The mission had proved a brilliant success. Halley had mapped the variation of the compass and explored mysterious waters. For the rest of his life, he was probably best known for his magnetic charts. The first, published in 1701, was entitled A New and Correct Chart Shewing the Variations of the Compass in the Western and Southern Oceans as observed in ye Year 1700. It covered the Atlantic from 60' North to 59' South and marked Paramour's course amid amusing observations on the 'Animalls of a Middle Species between a Bird and a Fish' that haunt the Antarctic seas. This picturesque throw-back to the 'here be dragons' school of cartography was dropped the next year, when Halley issued a far larger and much improved chart. Frequently reprinted, it remained an indispensable shipboard companion for more than a century.
The voyage of Paramour marked a first, extraordinarily ambitious, step in the great tradition of 18th-century maritime exploration. It was a mission of a wholly new type, seeking no trade routes, colonies or commercial advantage. For the first time in history, scientific research was the sole motivation for what Johnson grandly called 'the Encouragement of Naval Investigation'. Halley's journeys lacked glamour, but the knowledge they amassed outweighed all the curios, bad maps and monkeys that formed the end-product of many great voyages. Comparisons are simply irrelevant. Others searched for spice islands or gold, but Paramour paved the way for Cook and the Enlightenment.

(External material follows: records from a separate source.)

/-- The encode example of chapter 2: the 64-byte slot, and what it decodes to. -/
theorem test_encode_example : encodedSlice encEx (encode encEx 2 inEx) 1 0 false = sliceEx ∧
    ((decodeSlice sliceEx cbEx 32).map (fun x => x.f)).take 6 = [0x3FC00000, 0xBE800000, 0, 0x3F200000, 0xBFA00000, 0] := by
  decide +kernel

/-- The Almanac entry of chapter 3. -/
theorem test_almanac_example : ({ row := 901, desc := 17, state := 1, wclass := 2, version := 5, slot := 0x20000080, keep := false, epoch := 3 } :
    AEnt).bytes = toBytes 8 0x0590110000000385 ++ toBytes 8 0x0000030200000800 := by
  decide +kernel

/-- The home slot of row 77,412 of chapter 3, on the companion that the seed gives. -/
def descEx : Desc := { Desc.reset with table := 17, widest := 1, nblkM1 := 3, homeOff := 0x100, rows := 100000 }
theorem test_home_example :
    homeAddr 17 descEx 77412 = 0x100000000000 + homeComp 17 descEx 77412 * 0x4000000000 + 0x100000 + 0x1C5900 := by
  decide +kernel

/-- A member of the pooling examples of chapter 5: block exponent, entry of column 0, weight. -/
def memEx (weighted : Bool) (e : Nat) (c0 : Int) (w : BF16) : PMember := {
  poison := false, cols := (weightCol weighted w { m := c0, ux := (e : Int) - 137, f := 0 }) :: List.replicate 31 (0, 0),
  tops := [blockTop weighted w e], live := [true] }

/-- The alignment-loss example of chapter 5. -/
theorem test_pool_loss_example :
    (weightOf 0x3DCCCCCD).w = 0x3DCD ∧
    (closeSub (groupPrec 0) [memEx true 127 1280 0x3F40, memEx true 125 448 0x3DCD] 32).1.head? = some 0x3F72CE00 ∧
    (closeSub (groupPrec 0) [memEx true 127 1280 0x3F40, memEx true 125 448 0x3DCD] 32).2 = 1 := by
  decide +kernel

/-- The group-split example of chapter 5: two subgroups, and the MEAN over three rows. -/
theorem test_pool_split_example :
    (let g := subgroups [memEx false 127 1280 0, memEx false 112 1792 0, memEx false 111 256 0] 32
     g.map List.length = [1, 2] ∧
     (((g.map (fun m => (closeSub (groupPrec 0) m 32).1)).foldl (fun a f => some (accAdd a f)) none).getD []).head?.map (fun x => f32DivNat x 3) =
       some 0x3ED557D5) := by
  decide +kernel

/-- The MAX and MIN example of chapter 5. -/
theorem test_pool_max_example :
    pickAll true 2 [(0, [0x3F200000, 0xBE800000]), (1, [0x3F200000, 0xBE000000]), (2, [0x3F200000, 0xBE800000])] =
      ([0x3F200000, 0xBE000000], [0, 1]) ∧
    (pickAll false 2 [(0, [0x3F200000, 0xBE800000]), (1, [0x3F200000, 0xBE000000]), (2, [0x3F200000, 0xBE800000])]).2 = [0, 0] := by
  decide +kernel

/-- The merge example of chapter 6: the two-word sum keeps 3 × 2^-24, and the delivery of row 7. -/
theorem test_merge_example :
    [(0x33800000 : F32), 0x33800000, 0x33800000, 0xBF800000].foldl (fun a e => twoSum a.1 a.2 e) (twoSum 0 0 0x3F800000) = (0, 0x34400000) ∧
    gradBody 0 (0x34400000 :: List.replicate 31 0) = 0x68 :: List.replicate 15 0 ++ [0x60] ++ List.replicate 31 0 := by
  decide +kernel

/-- The programs of chapter 7's examples. -/
def progEx (hdr : Nat) (l : List Nat) : Prog := progOf hdr (l.flatMap (toBytes 4))
def sgnEx : Prog := progEx 0x00014503 [0x0C089000, 0x114A8800, 0x242A0000, 0x10299840, 0x0C218000, 0x09290800]
def adaEx : Prog := progEx 0x00561307 [0x0C089000, 0x114A8800, 0x0C284000, 0x0C21A000, 0x116B9840, 0x43110000, 0x0B1EC000, 0x33180000,
  0x43330000, 0x0B3EC800, 0x33390000, 0x0C4BC800, 0x2C420000, 0x0442A800, 0x30420000, 0x0C6AC000, 0x0C631000, 0x1069B0C0, 0x0C638000, 0x09291800]
def psEx (l : List F32) : PSet := { p := l, frozen := List.replicate 32 false }

theorem test_sign_program_example :
    (let r := runProg sgnEx (psEx [0x39800000, 0x3F600000, 0x3E000000, 0, 0, 0, 0, 0]) 1 1 1 [0xBF800000] [0x3F000000] [[0x3D800000]]
     r.m = [0x3F001000] ∧ r.us = [[0xBD900000]] ∧ r.ok = true) := by
  decide +kernel

theorem test_adaptive_program_example :
    (let r := runProg adaEx (psEx [0x3A800000, 0x3F600000, 0x3E000000, 0x3F700000, 0x3D800000, 0x35800000, 0, 0]) 1 1 1 [0x3F000000]
      [0x3E800000] [[0], [0]]
     r.m = [0x3E7F0000] ∧ r.us = [[0x3D800000], [0x3C800000]] ∧ r.ok = true) := by
  decide +kernel

/-- The NEAR address of chapter 9's example. -/
theorem test_tierF_example : (stripeOf live 3).mode = 0 ∧ pchOf live 0x99000900 = 73 ∧ chanAddr live 0x99000900 = 0x600100 := by decide +kernel
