/-- The sequencer of a doorway beside its registers (R28–R45): when the state was entered, the edge of zero speed, the
latched platform condition of R268, requests that wait for a tick, stops that must end before a transition, and the proof stroke. -/
structure SeqH where
  entered : Nat := 0
  zsPrev : Bool := false
  openIn : Bool := false
  proofNet : Bool := false
  platLatch : Option Bool := none
  seenOpen : Bool := false
  presented : Bool := false
  relStop : Bool := false
  warnFrom : Nat := 0
  stowHeld : Bool := false
  obCause : Nat := 0
  inOpening : Bool := false
  lockFrom : Nat := 0
  phase : Nat := 0
  phaseFrom : Nat := 0
  strokeFrom : Nat := 0
  fail : Option Nat := none
  sealPath : Bool := false
  openEdge : Bool := false
  hourN : Nat := 0
deriving DecidableEq, Repr

/-- What a cycle has measured so far (R449); `none` is "not measured". -/
structure CycH where
  openFrom : Nat := 0
  openMs : Option Nat := none
  closeFrom : Nat := 0
  closeMs : Option Nat := none
  peakA : Option Nat := none
  peakB : Option Nat := none
  obst : List Nat := [0, 0, 0, 0]
  proofMs : Nat := 0
  retry : Nat := 0
  seals : Nat := 0
  plat : Nat := 0x80008000
  tgt : Nat := 0
  src : Nat := 0
  latched : Bool := false
  energy : Nat := 0
  judged : Nat := 0
  unknown : Nat := 0
  obstructed : Nat := 0
  unlockFrom : Nat := 0
  unlockMs : Option Nat := none
  lockFrom : Nat := 0
  lockMs : Option Nat := none
  deployFrom : Nat := 0
  deployMs : Option Nat := none
  stowFrom : Nat := 0
  stowMs : Option Nat := none
  refA : Option Int := none
  refB : Option Int := none
  shed : Nat := 0
  deferred : Bool := false
  creep : Bool := false
  hold : Bool := false
  platform : Bool := false
deriving DecidableEq, Repr

/-- Lock, proving and reset-edge timers of a doorway (R255, R258, R278, R283), the proving switches at the last
evaluation (R260), and whether CREW_IN has been sampled since BOOT (R560). -/
structure LockH where
  onSince : Option Nat := none
  lowSince : Option Nat := none
  highSince : Option Nat := none
  stuckSince : Option Nat := none
  plausSince : List (Option Nat) := [none, none, none, none, none, none, none, none]
  plausTold : List Bool := [false, false, false, false, false, false, false, false]
  isoDiff : Option Nat := none
  crewOff : Option Nat := none
  crewOn : Option Nat := none
  crewReady : Bool := false
  crewEdge : Option Nat := none
  crewSeen : Bool := false
  swSeen : Nat := 0
deriving DecidableEq, Repr

/-- Protective devices of a doorway (chapter 9): timers of the discrepancies, of the two-hand device and of the curtain test; `handleOld`
holds the handle's former PD_IN fields and HANDLE_FILT while an operated handle keeps them (R306), `lcPassAt` the run time of the last passed test (R302),
`xsAt` when input `ch` was last checked at a pulse of source `src`, at 2 ch + src (R291). -/
structure ProtH where
  hDiff : Option Nat := none
  hAgree : Option Nat := none
  gDiff : Option Nat := none
  gAgree : Option Nat := none
  gXs : Bool := false
  thADiff : Option Nat := none
  thBDiff : Option Nat := none
  thRelSince : Option Nat := none
  thAAt : Option Nat := none
  thBAt : Option Nat := none
  thReady : Bool := false
  lcDiff : Option Nat := none
  lcTestAt : Option Nat := none
  lcSeenOff : Bool := false
  lcKind : Nat := 0
  lcPassAt : Option Nat := none
  lcOffSince : Option Nat := none
  xsRuns : List Nat := [0, 0, 0, 0, 0, 0, 0, 0]
  xsAt : List (Option Nat) := [none, none, none, none, none, none, none, none]
  handleOld : Option (Nat × Nat × Nat) := none
  xsOkSince : Option Nat := none
  gXsOkSince : Option Nat := none
  handleEdge : Bool := false
deriving DecidableEq, Repr

/-- A field ASIC (R309, R326, R327, R329–R332): when its alive pulse became valid or was last valid, its limp-home level, the reference and
converter bookkeeping, and whether it has reported since the module's restart (`told`);
`deaf` counts scans in a row without a valid frame, and `owe` says that a 0x4A01 is due at the next valid one. -/
structure AsicH where
  pulseOk : Bool := false
  pulseSince : Nat := 0
  armed : Bool := false
  lostSince : Option Nat := none
  refBad : Nat := 0
  refGood : Option Nat := none
  seqN : Nat := 0
  settle : List Nat := [0, 0, 0, 0, 0, 0, 0, 0, 0, 0, 0, 0, 0, 0, 0, 0]
  carryA : Nat := 0
  carryB : Nat := 0
  linkFault : Bool := false
  deaf : Nat := 0
  owe : Bool := false
  lhEn : Bool := false
  told : Bool := true
deriving DecidableEq, Repr

/-- An emulated output beside its registers (R218, R219): the quadrature state of its lines, 0 where A and B are both high and counting upwards, the
Z line, whether Z is suppressed after an overrun, and the transitions of the present drive frame: tick from its start, quadrature state, Z. -/
structure EmuH where
  ph : Nat := 0
  z : Bool := false
  sup : Bool := false
  trans : List (Nat × Nat × Bool) := []
deriving DecidableEq, Repr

Recording magnetic variation made accurate navigation much easier, but did not solve the sailor's main problem – how to determine longitude at sea. In 172,8 the astronomer received an unexpected visitor. John Harrison was a self-taught clockmaker who believed he could build an accurate timepiece for use aboard ship; the only good clocks available used pendulums, so were useless in unstable conditions. Precise timekeeping would make finding one's longitude a straightforward mathematical process; Halley had tried various methods during the voyage of Paramour, but none had really succeeded. Most depended on astronomical observations and a navigational system that only worked at night was hopelessly impractical Harrison's confidence impressed his host, who introduced him to George Graham, an instrument maker and close personal friend. Graham's encouragement and financial support led directly to Harrison's Marine Chronometer, an instrument which – used in conjunction with Halley's magnetic charts – formed the basis of nautical navigation for over 150 years.
On January 14th, 1742, the 86-year-old astronomer 'being tired, did ask for a glass of wine, and having drunk it, presently expired, as he sat in his chair, without a groan'. Halley's life was crammed with adventure and discovery. The journeys of Paramour, important though they were, are merely incidents in an extraordinary career. Edmond Halley was far more than a man who watched comets.